Not taking into consideration other intangibles, on a very simple level we could say the investment to send one email blast in a month is $160.

 

Now we will assume we achieve 100% deliverability and a 30% open rate. This gives us 600 recipients who read our message. Let’s assume our message is compelling enough to garner a 20% click rate sending 120 contacts to a landing page that urges the consumer to purchase our products. The average price of our products is $200 and our average conversion rate for that landing page is 5%. Of the 120 contacts that go to our landing page, six of them will purchase. At $200 per transaction we achieve $1,200 in revenue. We spent $160 to create and send our message and received $1,200 in revenue – that’s a return on investment of $7.50 per every dollar spent – pretty darn good.

 

Why is this important? This simple example demonstrates a successful email marketing campaign and gives you a model to plug in your variable numbers to know what type of open rate, click rate and conversion rate you need to achieve your forecasted sales goals.

 

So, what’s your ROI? 

 

Comments
by
on ‎06-20-2014 02:40 PM

dogdon wrote:

 

Not taking into consideration other intangibles, on a very simple level we could say the investment to send one email blast in a month is $160.

 

Now we will assume we achieve 100% deliverability and a 30% open rate.


Its hard to predict an ROI.

  1. The model assumes that every month the same success rate to the same audience applies.

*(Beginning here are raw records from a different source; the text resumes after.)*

/-- R105: CONFIGURE outside a session commits the staged values masked to W bits and the three flags, builds or drops all
256 entries, sets CONFIGURED, and changes nothing else; the mode after is READY. -/
def Obligations.ConfigureCommitsAndBuildsTheTable : Prop :=
  ∀ (s : State) (ri ro ul : Bool), s.faulted = false →
    (s.active = true → exec (.configure ri ro ul) s = .next (s.withError 0x05 (encode (.configure ri ro ul)))) ∧
    (s.active = false →
      ∃ t, exec (.configure ri ro ul) s = .next t ∧
        t.poly.toNat = s.polyS.toNat % 2 ^ s.width.bits ∧
        t.init.toNat = s.initS.toNat % 2 ^ s.width.bits ∧
        t.xorout.toNat = s.xorS.toNat % 2 ^ s.width.bits ∧
        t.refin = ri ∧ t.refout = ro ∧ t.useLut = ul ∧
        (∀ i : Byte, lutAt t.lut i = if ul then some (buildEntry s.width t.poly i) else none) ∧
        t.lutValid = ul ∧ t.configured = true ∧ t.mode = .ready ∧
        t = { s with poly := t.poly, init := t.init, xorout := t.xorout, refin := ri, refout := ro, useLut := ul,
                     lut := t.lut, lutValid := ul, configured := true })

/-- R107: CONFIGURE's errors, in order, and nothing of R105 is written on one. -/
def Obligations.ConfigureErrorsInOrder : Prop :=
  ∀ (s : State) (cw : CmdWord), s.faulted = false → opcField cw = 0x04 →
    (cw.extractLsb' 35 21 ≠ 0 ∨ cw.extractLsb' 0 32 ≠ 0 → acceptWord cw s = .next (s.withError 0x02 cw)) ∧
    (cw.extractLsb' 35 21 = 0 → cw.extractLsb' 0 32 = 0 → s.active = true →
      acceptWord cw s = .next (s.withError 0x05 cw))

/-- R106: masking drops bits [31:W] of every staged value, never rejects, and what is left is used as it stands; the staging registers are kept, and a second CONFIGURE commits the same
integers with the new flags; a CONFIGURE right after reset commits zeros. -/
def Obligations.ConfigureMasksAndNeverRejects : Prop :=
  (∀ (s : State) (ri ro ul : Bool), s.faulted = false → s.active = false →
    ∃ t, exec (.configure ri ro ul) s = .next t ∧ t.faulted = false ∧
      (∀ k, lutAt t.lut k = if ul then some (buildEntry s.width t.poly k) else none) ∧
      t.poly.toNat = s.polyS.toNat % 2 ^ s.width.bits ∧
      t.init.toNat = s.initS.toNat % 2 ^ s.width.bits ∧
      t.xorout.toNat = s.xorS.toNat % 2 ^ s.width.bits ∧
      (s.width = .w8 → s.polyS = 0x1D5 → t.poly = 0xD5) ∧
      (s.width = .w16 → s.initS = 0xFFFFFFFF → t.init = 0xFFFF) ∧
      (s.width = .w32 → t.poly = s.polyS ∧ t.init = s.initS ∧ t.xorout = s.xorS) ∧
      t.polyS = s.polyS ∧ t.initS = s.initS ∧ t.xorS = s.xorS ∧
      (∀ ri' ro' ul', ∃ u, exec (.configure ri' ro' ul') t = .next u ∧
        u.poly = t.poly ∧ u.init = t.init ∧ u.xorout = t.xorout ∧
        u.refin = ri' ∧ u.refout = ro' ∧ u.useLut = ul' ∧ u.lutValid = ul' ∧
        ∀ i, lutAt u.lut i = if ul' then some (buildEntry t.width t.poly i) else none)) ∧
  (∀ (w : Width) (ri ro ul : Bool), ∃ t, exec (.configure ri ro ul) (State.resetAt w) = .next t ∧
    t.poly = 0 ∧ t.init = 0 ∧ t.xorout = 0)

/-- R100: a construction. The three staging commands in any order and then CONFIGURE, from UNCONFIGURED or READY, give the
constructed, ready engine. -/
def Obligations.ConstructionInAnyStagingOrder : Prop :=
  ∀ (s : State) (p i x : Word) (ri ro ul : Bool) (staging : List Instr),
    s.mode = .unconfigured ∨ s.mode = .ready →
    staging.Perm [.setpoly p, .setinit i, .setxor x] →
    ∃ t, runCommands (staging ++ [.configure ri ro ul]) s = .next t ∧
      t.polyS = p ∧ t.initS = i ∧ t.xorS = x ∧
      t.poly.toNat = p.toNat % 2 ^ s.width.bits ∧ t.init.toNat = i.toNat % 2 ^ s.width.bits ∧
      t.xorout.toNat = x.toNat % 2 ^ s.width.bits ∧
      t.refin = ri ∧ t.refout = ro ∧ t.useLut = ul ∧ t.lutValid = ul ∧
      (∀ k : Byte, lutAt t.lut k = if ul then some (buildEntry s.width t.poly k) else none) ∧
      t.mode = .ready

/-- R40 (and R108, which the spec derives from R105, R107 and R41): between two successful CONFIGUREs the committed
configuration, the LUT and LUT_VALID do not change. A word either is a CONFIGURE that succeeds or keeps them; and a run of
words keeps them up to its first CONFIGURE that succeeds. -/
def Obligations.ConfigurationIsImmutableBetweenConfigures : Prop :=
  (∀ (cw : CmdWord) (s t : State), acceptWord cw s = .next t →
    s.SameConfig t ∨ ((∃ ri ro ul, decode cw = .ok (.configure ri ro ul)) ∧ s.faulted = false ∧ s.active = false)) ∧
  (∀ (ws : List CmdWord) (s t : State), acceptWords ws s = .next t →
    s.SameConfig t ∨
    ∃ before cw after u, ws = before ++ cw :: after ∧ acceptWords before s = .next u ∧ s.SameConfig u ∧
      (∃ ri ro ul, decode cw = .ok (.configure ri ro ul)) ∧ u.faulted = false ∧ u.active = false)

/-! ### The bit-reflection unit (spec/41_reflection.md) -/

/-- R120: bit j of the reflection is bit n-1-j of the value, and the result is below 2^n. R120 defines `reflect` for values
below 2^n; that the same holds of a wider value, whose upper bits are not read, is the model's choice (log entry 6). -/
def Obligations.ReflectReversesTheLowBits : Prop :=
  ∀ (n : Nat) (v : Word), n = 8 ∨ n = 16 ∨ n = 32 →
    (∀ j, j < n → (reflect n v).getLsbD j = v.getLsbD (n - 1 - j)) ∧ (reflect n v).toNat < 2 ^ n

/-- R122: the laws of `reflect`. The involution is the source's; the spec derives the others from R120. -/
def Obligations.ReflectIsALinearInvolution : Prop :=
  ∀ n : Nat, n = 8 ∨ n = 16 ∨ n = 32 → ∀ a b : Word, a.toNat < 2 ^ n → b.toNat < 2 ^ n →
    reflect n (reflect n a) = a ∧
    reflect n (a ^^^ b) = reflect n a ^^^ reflect n b ∧
    reflect n 0 = 0 ∧
    reflect n (BitVec.ofNat 32 (2 ^ n - 1)) = BitVec.ofNat 32 (2 ^ n - 1) ∧
    reflect n 1 = BitVec.ofNat 32 (2 ^ (n - 1))

/-- R123, R125: every entry of the constant table is the 8-bit reflection of its index. -/
def Obligations.RromHoldsByteReflections : Prop :=
  ∀ i : Byte, zextByte (rrom[i.toNat]'i.isLt) = reflect 8 (zextByte i) ∧ reflectByte i = rrom[i.toNat]'i.isLt

/-- R127: REFLECT completes in UNCONFIGURED, READY and ACTIVE modes, emits one word and changes nothing else; bits above the
selected width are ignored; a reserved bit raises RESERVED_NONZERO; in FAULTED mode it is discarded. -/
def Obligations.ReflectEmitsTheReflection : Prop :=
  ∀ s : State,
    (∀ v : Word, s.faulted = false →
      Emits (exec (.reflect false v) s) s (reflect s.width.bits (BitVec.ofNat 32 (v.toNat % 2 ^ s.width.bits)))) ∧
    (∀ v : Word, s.faulted = false →
      Emits (exec (.reflect true v) s) s (zextByte (reflectByte (v.extractLsb' 0 8)))) ∧
    (∀ cw : CmdWord, s.faulted = false → opcField cw = 0x22 → cw.extractLsb' 33 23 ≠ 0 →
      acceptWord cw s = .next (s.withError 0x02 cw)) ∧
    (∀ bm v, s.faulted = true → exec (.reflect bm v) s = .next s)

/-! ### The divider and the table (spec/42_divider_lut.md) -/

/-- R142: one round, its range, and that the order of masking and XOR does not matter. -/
def Obligations.RoundShiftsAndConditionallyXors : Prop :=
  ∀ (w : Width) (poly c : Word), poly.toNat < 2 ^ w.bits → c.toNat < 2 ^ w.bits →
    (c.getLsbD (w.bits - 1) = true →
      (divRound w poly c).toNat = (2 * c.toNat ^^^ poly.toNat) % 2 ^ w.bits ∧
      (divRound w poly c).toNat = (2 * c.toNat) % 2 ^ w.bits ^^^ poly.toNat) ∧
    (c.getLsbD (w.bits - 1) = false → (divRound w poly c).toNat = (2 * c.toNat) % 2 ^ w.bits) ∧
    (divRound w poly c).toNat < 2 ^ w.bits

Probably not, depending on what is being offered and what the deal is, there is a a natural resistance to pay as much attention or even open successive months emails by recipients i..e the message is only new to the recipient once.
  2. A  30% open rate is quite optimistic, I would suggest 20% is a high open rate. Once again varies with audience and product.  
  3. Depends how you define 'delivered'. The first instance of sending the message to the target audience could be 100% delivered but further along the campaign, subsequent months would be impacted by unsubscribes over the length of the campaign.